Полвосьмого я решительно потыкала Полин в бок. Алхимичка протестующе забурчала, переворачиваясь на правый бок и отгораживаясь от меня подушкой. Но эти бастионы разделили участь тех, западных, в итоге сдавшихся на милость маркграфа Эккехарда. В роли маркграфа, понятно, выступала сейчас я.
— Полвосьмого, — возвестила я, когда недовольная алхимичка приоткрыла опухший глаз. — Подъем.
— Сколько?! — Полин взлетела на ноги, сбив одеяло на пол. — Полвосьмого?!
— Ну да, — недоуменно ответила я. — Еще целый час есть…
Алхимичка смотрела на меня совершенно шальными глазами.
— Всего лишь только час! Яльга, мне еще и одеться, и накраситься, и вообще… Позавтракать там… Ты что, не могла меня раньше разбудить?!
— Предупреждать надо, — обиженно буркнула я. — Нет чтобы спасибо сказали, еще и бочку катят!
— Спасибо, — хмуро послышалось в ответ. — Большое.
— Пожалуйста. — Я пожала плечами. — Всегда к вашим услугам.
Алхимичка безмолвным угрызением совести стояла у своей кровати. Ночнушка у нее была дорогая, с вышивкой: по нежно-розовому шелку эльфийского производства летали микроскопические купидончики с натянутыми луками в руках. Луки у малюток были качественные, экстра-класса, прицельно бившие на шестьдесят шагов против обычных пятидесяти — сразу видно, вышивкой занимались профессионалы. Кружавчатый подол, кончавшийся на ладонь выше коленей (эта длина, кстати, и стала причиной покупки), мерно колыхался в порывах сквозняка.
— Простынешь, — хладнокровно предупредила я. — Снежень на дворе… да и кто-то вроде как торопился…
Метнув на меня еще один покаянный взгляд, Полин скрылась за дверью душа.
Пока алхимичка наводила марафет, я, не особенно торопясь, вытащила из шкафа свой не столь уже и небогатый гардероб.

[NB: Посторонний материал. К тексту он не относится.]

-- ==== Sys2Proof/Machine/Fusion.lean ====
section
/-!
DEFINITION. The fusion of the drain as a function of one row of accumulator words (R50, R51, R99, R115, R278 to R283),
output scaling (R289 to R291), suppression (R264, R267) and threshold bits (R293).
-/

namespace Sys2Proof.Machine

/-- The class of step 1: a special class, or an exact value `n · 2^e`. -/
inductive DClass where
  | special (s : Special)
  | num (n e : Int)
  deriving DecidableEq, Repr

/-- R50 for a word of width W whose value is Z · 2^x; R115 gives x for takes. -/
def classifyWord (W : Nat) (x : Int) (z : ZWord) : DClass :=
  let v := z.toInt W
  if z.tag = 3 then .special .nan
  else if z.tag = 1 then .special (.inf false)
  else if z.tag = 2 then .special (.inf true)
  else if z.hm ∨ v < -(2 ^ windowTop W : Int) ∨ (2 ^ windowTop W : Int) ≤ v then .special (.range (decide (v < 0)))
  else .num v x

/-- R99: the class of a fast-mode accumulator. -/
def classifyFast (fmt c : Nat) : DClass :=
  match decodeElem fmt c with
  | .nan => .special .nan
  | .inf s => .special (.inf s)
  | .fin n e => .num n e

/-- What the fusion of an element needs beside the element. -/
structure FuseEnv where
  p : Problem
  img : List (List Byte)
  chain : Option ChainCtx
  deriving DecidableEq, Repr

/-- σ of column `n`. -/
def FuseEnv.sigma (v : FuseEnv) (n : Nat) : Elem :=
  match v.p.drain.scaleMode with
  | 0 => .fin 1 0
  | 1 => .fin 1 v.p.drain.scaleExp
  | 2 => decodeElem 6 v.p.drain.scaleF32
  | _ => decodeElem 6 (v.p.scaleVec.getD n 0)

/-- Format code of BIAS_FMT. -/
def biasFmtCode (b : Nat) : Nat := if b = 0 then 4 else if b = 1 then 5 else 6

/-- β of column `n`. -/
def FuseEnv.beta (v : FuseEnv) (n : Nat) : Elem :=
  match v.p.drain.biasMode with
  | 0 => .fin 0 0
  | 1 => decodeElem 6 v.p.drain.biasVal
  | _ => decodeElem (biasFmtCode v.p.drain.biasFmt) (v.p.biasVec.getD n 0)

/-- Steps 2 and 3 with R279. -/
def scaleBias (σ β : Elem) (n e : Int) : DClass :=
  match σ, β with
  | .nan, _ => .special .nan
  | _, .nan => .special .nan
  | .inf s, b =>
    if n = 0 then .special .nan
    else
      let t := s != decide (n < 0)
      match b with
      | .inf u => if t = u then .special (.inf t) else .special .nan
      | _ => .special (.inf t)
  | .fin _ _, .inf u => .special (.inf u)
  | .fin a x, .fin b y =>
    let d := min (e + x) y
    .num (n * a * 2 ^ (e + x - d).toNat + b * 2 ^ (y - d).toNat) d

/-- An element before conversion: its class or its value with the sign of a zero, and whether it counts as non-finite or
range-faulted (R283). -/
structure PreElt where
  val : Fl
  range : Option Bool
  nonfin : Bool
  deriving DecidableEq, Repr

/-- The activation of R284 on an FP32 code. -/
def activate (v : FuseEnv) (y : Nat) : Nat :=
  let a := v.p.drain.act
  if a = 0 then y
  else if f32isNan y then f32nan
  else if a = 1 then (if 0 < f32val y then y else 0)
  else if a = 2 then (if 0 ≤ f32val y then y else f32mul v.p.drain.alpha y)
  else tableEval (v.img.getD (a - 8) []) y

/-- Step 6: the chain on the activation output `x` for column `n`, with `y` of step 4. -/
def runChain (v : FuseEnv) (n y x : Nat) : Nat :=
  match v.chain with
  | none => x
  | some c =>
    c.rcd.stages.foldl (fun x st =>
      chainStage (fun i => v.img.getD i []) (fun i => (c.vecs.getD i []).getD n 0) y st x) x

/-- Steps 2 to 6 of an in-range element of class `d` at column `n` with draw `r`. -/
def fuse (v : FuseEnv) (d : DClass) (n r : Nat) : PreElt :=
  match d with
  | .special .nan => ⟨.nan, none, true⟩
  | .special (.inf s) => ⟨.inf s, none, true⟩
  | .special (.range s) => ⟨.nan, some s, false⟩
  | .num z e =>
    match scaleBias (v.sigma n) (v.beta n) z e with
    | .special .nan => ⟨.nan, none, true⟩
    | .special (.inf s) => ⟨.inf s, none, true⟩
    | .special (.range s) => ⟨.nan, some s, false⟩
    | .num z e =>
      if v.p.drain.act = 0 ∧ ¬ v.p.drain.chainEn then ⟨Fl.ofInt z e, none, false⟩
      else
        let y := roundTo 6 v.p.sheet.rmode r (decide (z < 0)) z.natAbs e
        let x := activate v y
        let w := if v.p.drain.chainEn then runChain v n y x else x
        ⟨f32 w, none, !(f32isFin y && f32isFin x && f32isFin w)⟩

/-- Width of a scaling block (R289). -/
def blockWidth (oscale : Nat) : Nat := if oscale = 1 then 32 else 64

/-- F of R290 as `n · 2^e`. -/
def blockF (fmt oscale : Nat) : Nat × Int :=
  match fmt with
  | 0 => (6, 0)
  | 1 => (448, 0)
  | 2 => (57344, 0)
  | _ => (127, if oscale = 1 then -6 else 0)

/-- Whether |a| ≤ f · 2^x for a = n · 2^e and f = m · 2^d. -/
def magLe (n : Nat) (e : Int) (m : Nat) (d : Int) : Bool :=
  let x := min e d
  decide (n * 2 ^ (e - x).toNat ≤ m * 2 ^ (d - x).toNat)

/-- The larger magnitude. -/
def magMax (a b : Nat × Int) : Nat × Int := if magLe a.1 a.2 b.1 b.2 then b else a

/-- R290: the block exponent X from the finite values of a block. -/
def blockExp (fmt oscale : Nat) (vs : List Fl) : Int :=
  let a := vs.foldl (fun m v => match v with | .num _ n e => magMax m (n, e) | _ => m) (0, 0)
  if a.1 = 0 then 0
  else
    let f := blockF fmt oscale
    let q := dyQ a.1 a.2
    let k := floorLog2 q.1 q.2 - (Nat.log2 f.1 : Int) - f.2
    let x := if magLe a.1 a.2 f.1 (f.2 + k) then k else k + 1
    max (-127) (min 127 x)

/-- Step 7 and the rounding of step 4 onto the output grid: the bits of an element under block exponent X (R291, R51). -/
def convert (p : Problem) (r : Nat) (x : Int) (e : PreElt) : Nat :=
  match e.range, e.val with
  | some s, _ => specialBits p.c.fmt (.range s)
  | none, .nan => specialBits p.c.fmt .nan
  | none, .inf s => specialBits p.c.fmt (.inf s)
  | none, .num s n d =>
    roundTo p.c.fmt p.sheet.rmode r s n (d - x + (if p.c.fmt = 3 ∧ p.drain.oscale = 1 then 6 else 0))

/-- The value that written bits represent, the block scale applied. -/
def writtenValue (p : Problem) (x : Int) (bits : Nat) : Fl :=
  match flOfCode p.c.fmt bits with
  | .num s n d => .num s n (d + x - (if p.c.fmt = 3 ∧ p.drain.oscale = 1 then 6 else 0))
  | v => v

/-- Strict order of numbers; false with a NaN. -/
def Fl.lt : Fl → Fl → Bool
  | .nan, _ => false
  | _, .nan => false
  | .inf s, .inf t => s && !t
  | .inf s, .num _ _ _ => s
  | .num _ _ _, .inf t => !t
  | .num s n e, .num t m d =>
    let x := min e d
    decide (Fl.signed s (n * 2 ^ (e - x).toNat) < Fl.signed t (m * 2 ^ (d - x).toNat))

/-- The magnitude. -/
def Fl.abs : Fl → Fl
  | .nan => .nan
  | .inf _ => .inf false
  | .num _ n e => .num false n e

/-- R293: the threshold bit of an element that is not suppressed. -/
def thrBit (p : Problem) (x : Int) (e : PreElt) (bits : Nat) : Bool :=
  let t := f32 p.drain.thrVal
  let w := writtenValue p x bits
  match e.range, e.val with
  | some _, _ => true
  | none, .nan => true
  | none, v =>
    let isInf := (match v with | .inf _ => true | _ => false) || (match w with | .inf _ => true | _ => false)
    match p.drain.thrOp with
    | 1 => t.lt w
    | 2 => t.lt w || (!(w.lt t) && (match t, w with | .nan, _ => false | _, .nan => false | _, _ => true))
    | _ => isInf || t.lt w.abs

/-- One element as the drain reads it: its column, class, draw, and its suppression (R264) and audit (R266). -/
structure DrainIn where
  n : Nat
  cls : DClass
  draw : Nat
  supp : Bool
  audit : Bool
  deriving DecidableEq, Repr

/-- One element as the drain emits it. -/
structure DrainOut where
  n : Nat
  bits : Nat
  thr : Bool
  nonfin : Bool
  ranged : Bool
  supp : Bool
  audit : Bool
  misp : Bool
  deriving DecidableEq, Repr

/-- Whether output bits hold an infinity or a NaN that conversion produced. -/
def bitsInf (fmt bits : Nat) : Bool := match flOfCode fmt bits with | .inf _ => true | _ => false

/-- Whether output bits represent ±0. -/
def bitsZero (fmt bits : Nat) : Bool := match flOfCode fmt bits with | .num _ n _ => n == 0 | _ => false

/-- Step 8 of one element under its block exponent; a mispredict is judged by the value that would be written (R267). -/
def emitElt (p : Problem) (x : Int) (i : DrainIn) (e : PreElt) : DrainOut :=
  let bits := convert p i.draw x e
  let nf := e.range.isNone && (e.nonfin || bitsInf p.c.fmt bits)
  let special := e.range.isSome || bitsInf p.c.fmt bits || (match e.val with | .num _ _ _ => false | _ => true)
  if i.supp then ⟨i.n, 0, false, false, false, true, i.audit, i.audit && (special || !bitsZero p.c.fmt bits)⟩
  else ⟨i.n, bits, thrBit p x e bits, nf, e.range.isSome, false, false, false⟩

/-- A row of elements fused and emitted, with the scale codes of its blocks as (block, code). -/
def emitRow (v : FuseEnv) (row : List DrainIn) : List DrainOut × List (Nat × Nat) :=
  let pre := row.map fun i => (i, fuse v i.cls i.n i.draw)
  let p := v.p
  if p.drain.oscale = 0 then (pre.map fun x => emitElt p 0 x.1 x.2, [])
  else
    let w := blockWidth p.drain.oscale
    let blocks := (row.map fun i => i.n / w).eraseDups
    let xs := blocks.map fun j =>
      (j, blockExp p.c.fmt p.drain.oscale ((pre.filter fun x => x.1.n / w == j && !x.1.supp).filterMap fun x =>
        if x.2.range.isSome then none else some x.2.val))
    (pre.map fun x => emitElt p (nget xs (x.1.n / w) 0) x.1 x.2, xs.map fun b => (b.1, (127 + b.2).toNat))

end Sys2Proof.Machine
end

Спасибо олимпиадной стипендии — теперь у меня имелись новые штаны, на порядок лучше прежних. По старой привычке, приобретенной через общение с гномами, я выговорила себе в тот раз скидку — за эти брюки, прочные, плотные, достаточно удобные и очень красивые, с меня спросили всего лишь пятнадцать золотых. Понятно, в таких штанах на практикум по боевой магии не придешь: они были прямые, официальные и допускали не такой уж широкий размер шага, как бы мне того хотелось. Зато мои ноги приобретали в них прямо-таки умопомрачительную стройность.